Whilst Don Bradman's dismissal for a duck in his last Test innings may have deprived him of finishing his career with a batting average of 100 it failed to dim a much lesser known but perhaps even more formidable statistic.
In 24 matches as captain, Bradman's average actually increased to an even more remarkable 101.51 whilst his side failed to lose even one series - not bad considering that Australia lost Bradman's first two Tests as captain to leave them 2-0 down in the 1936/37 Ashes. This was but small fry to the Don, who hit 270, 212 and finally 169 in the next three Tests so that for the only time in history, a side came back from 2-0 down to win a five Test rubber.

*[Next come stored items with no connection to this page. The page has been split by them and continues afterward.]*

theorem takeHold_only (cls : ResetClass) (source : Nat) (s : State) :
    OnlyIn [.events, .block, .mbx, .clerk, .wch, .pwr, .tables, .templates, .maps, .moves, .hbm, .poison, .xlt, .flt, .qh, .ports, .cols, .ldg, .asy, .lrd, .hbmStacks, .span, .counts, .ctr, .shutters] s (takeHold cls source s) := by
  unfold takeHold
  repeat' first
    | with_reducible assumption
    | with_reducible apply OnlyIn.refl
    | (with_reducible apply OnlyIn.ite) <;> intro _
    | (with_reducible apply OnlyIn.step (coldHold_only _ _)); (case q => decide)
    | (with_reducible apply OnlyIn.step (recoveryHold_only _ _)); (case q => decide)
    | (with_reducible apply OnlyIn.step (clerkOnlyHold_only _ _)); (case q => decide)
    | split

theorem wakeMemories_only (s : State) :
    OnlyIn [.lrd, .hbmStacks] s (wakeMemories s) := by
  unfold wakeMemories
  repeat' first
    | with_reducible assumption
    | with_reducible apply OnlyIn.refl
    | (with_reducible apply OnlyIn.ite) <;> intro _
    | (with_reducible apply OnlyIn.lit); (case e => exact rfl); (case h => first | with_reducible assumption | with_reducible apply OnlyIn.refl); (case ev => first | exact (fun hp => absurd (by decide) hp) | exact (fun _ => ⟨rfl, rfl, rfl, rfl, rfl⟩)); (case po => first | exact (fun hp => absurd (by decide) hp) | exact (fun _ => ⟨rfl, rfl⟩)); (case k => intro p hp ne np; cases p <;> first | exact (absurd (by decide) hp) | exact (absurd rfl ne) | exact (absurd rfl np) | exact rfl)

theorem dropDrain_only (s : State) :
    OnlyIn [.wch] s (dropDrain s) := by
  unfold dropDrain
  repeat' first
    | with_reducible assumption
    | with_reducible apply OnlyIn.refl
    | (with_reducible apply OnlyIn.ite) <;> intro _
    | (with_reducible apply OnlyIn.lit); (case e => exact rfl); (case h => first | with_reducible assumption | with_reducible apply OnlyIn.refl); (case ev => first | exact (fun hp => absurd (by decide) hp) | exact (fun _ => ⟨rfl, rfl, rfl, rfl, rfl⟩)); (case po => first | exact (fun hp => absurd (by decide) hp) | exact (fun _ => ⟨rfl, rfl⟩)); (case k => intro p hp ne np; cases p <;> first | exact (absurd (by decide) hp) | exact (absurd rfl ne) | exact (absurd rfl np) | exact rfl)

theorem holdOffReset_only (cls : ResetClass) (source : Nat) (s : State) :
    OnlyIn [.block, .wch, .ports, .lrd, .hbmStacks] s (holdOffReset cls source s) := by
  unfold holdOffReset
  repeat' first
    | with_reducible assumption
    | with_reducible apply OnlyIn.refl
    | (with_reducible apply OnlyIn.ite) <;> intro _
    | (extract_lets +onlyGivenNames s; fail_if_success (have : State := s); clear_value s)
    | (with_reducible apply OnlyIn.step (refreshReady_only _)); (case q => decide)
    | (with_reducible apply OnlyIn.step (wakeMemories_only _)); (case q => decide)
    | (with_reducible apply OnlyIn.step (dropDrain_only _)); (case q => decide)
    | (with_reducible apply OnlyIn.lit); (case e => exact rfl); (case ev => first | exact (fun hp => absurd (by decide) hp) | exact (fun _ => ⟨rfl, rfl, rfl, rfl, rfl⟩)); (case po => first | exact (fun hp => absurd (by decide) hp) | exact (fun _ => ⟨rfl, rfl⟩)); (case k => intro p hp ne np; cases p <;> first | exact (absurd (by decide) hp) | exact (absurd rfl ne) | exact (absurd rfl np) | exact rfl)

Misbah-ul-Haq's record is not quite that of Bradman's but it is mightily impressive. As well as doing the impossible in creating a unified, solid and dependable Pakistan team since his appointment as captain he has led the way with the bat, averaging 74.07 with one hundred and 11 fifties in 21 innings. After conquering this Everest, perhaps Misbah should co-ordinate efforts to rescue the Euro and avert a nuclear flashpoint in Iran?
Misbah's record ranks second to Bradman of Test captains with a minimum of 15 innings - see full list here. He is certainly ahead of some impressive names with the rest of the top ten featuring Kumar Sangakkara (69.60), Mahela Jayawardene (66.93), Michael Clarke (65.00), Gary Sobers (58.80), Hanif Mohammad (58.73), Graham Gooch (58.72), Brian Lara (57.83) and Alan Melville (57.00).

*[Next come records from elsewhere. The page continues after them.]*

-- ==== Sys2Proof/Laws/PerInstr.lean ====
section
/-! SUPPORT. What every command's syntax satisfies, constructor by constructor: a well-formed command names only parts that the
K40 has. -/

namespace Sys2Proof.Laws.Shape

open Sys2Proof

/-- A well-formed command names only parts that the K40 has. -/
def Statement (i : Instr) : Prop := i.wellFormed = true → ∀ p ∈ i.parts, p.2 < p.1.count

theorem of_wellFormed (i : Instr) : Statement i := by
  intro h p hp
  unfold Instr.wellFormed at h
  rw [Bool.and_eq_true, List.all_eq_true] at h
  simpa using h.1 p hp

Of course, Misbah will do well to maintain this record in the current series let alone for the remainder of his reign as captain, but in terms of leading from the front and setting the benchmark for the rest of his side, he is doing a pretty good job.
Calm, composed, cunning, tactically astute and full of runs, Misbah is shaping up as some captain - only Pakistan could have waited until he had reached the ripe old age of 35 before handing such a natural leader of men the reins of power.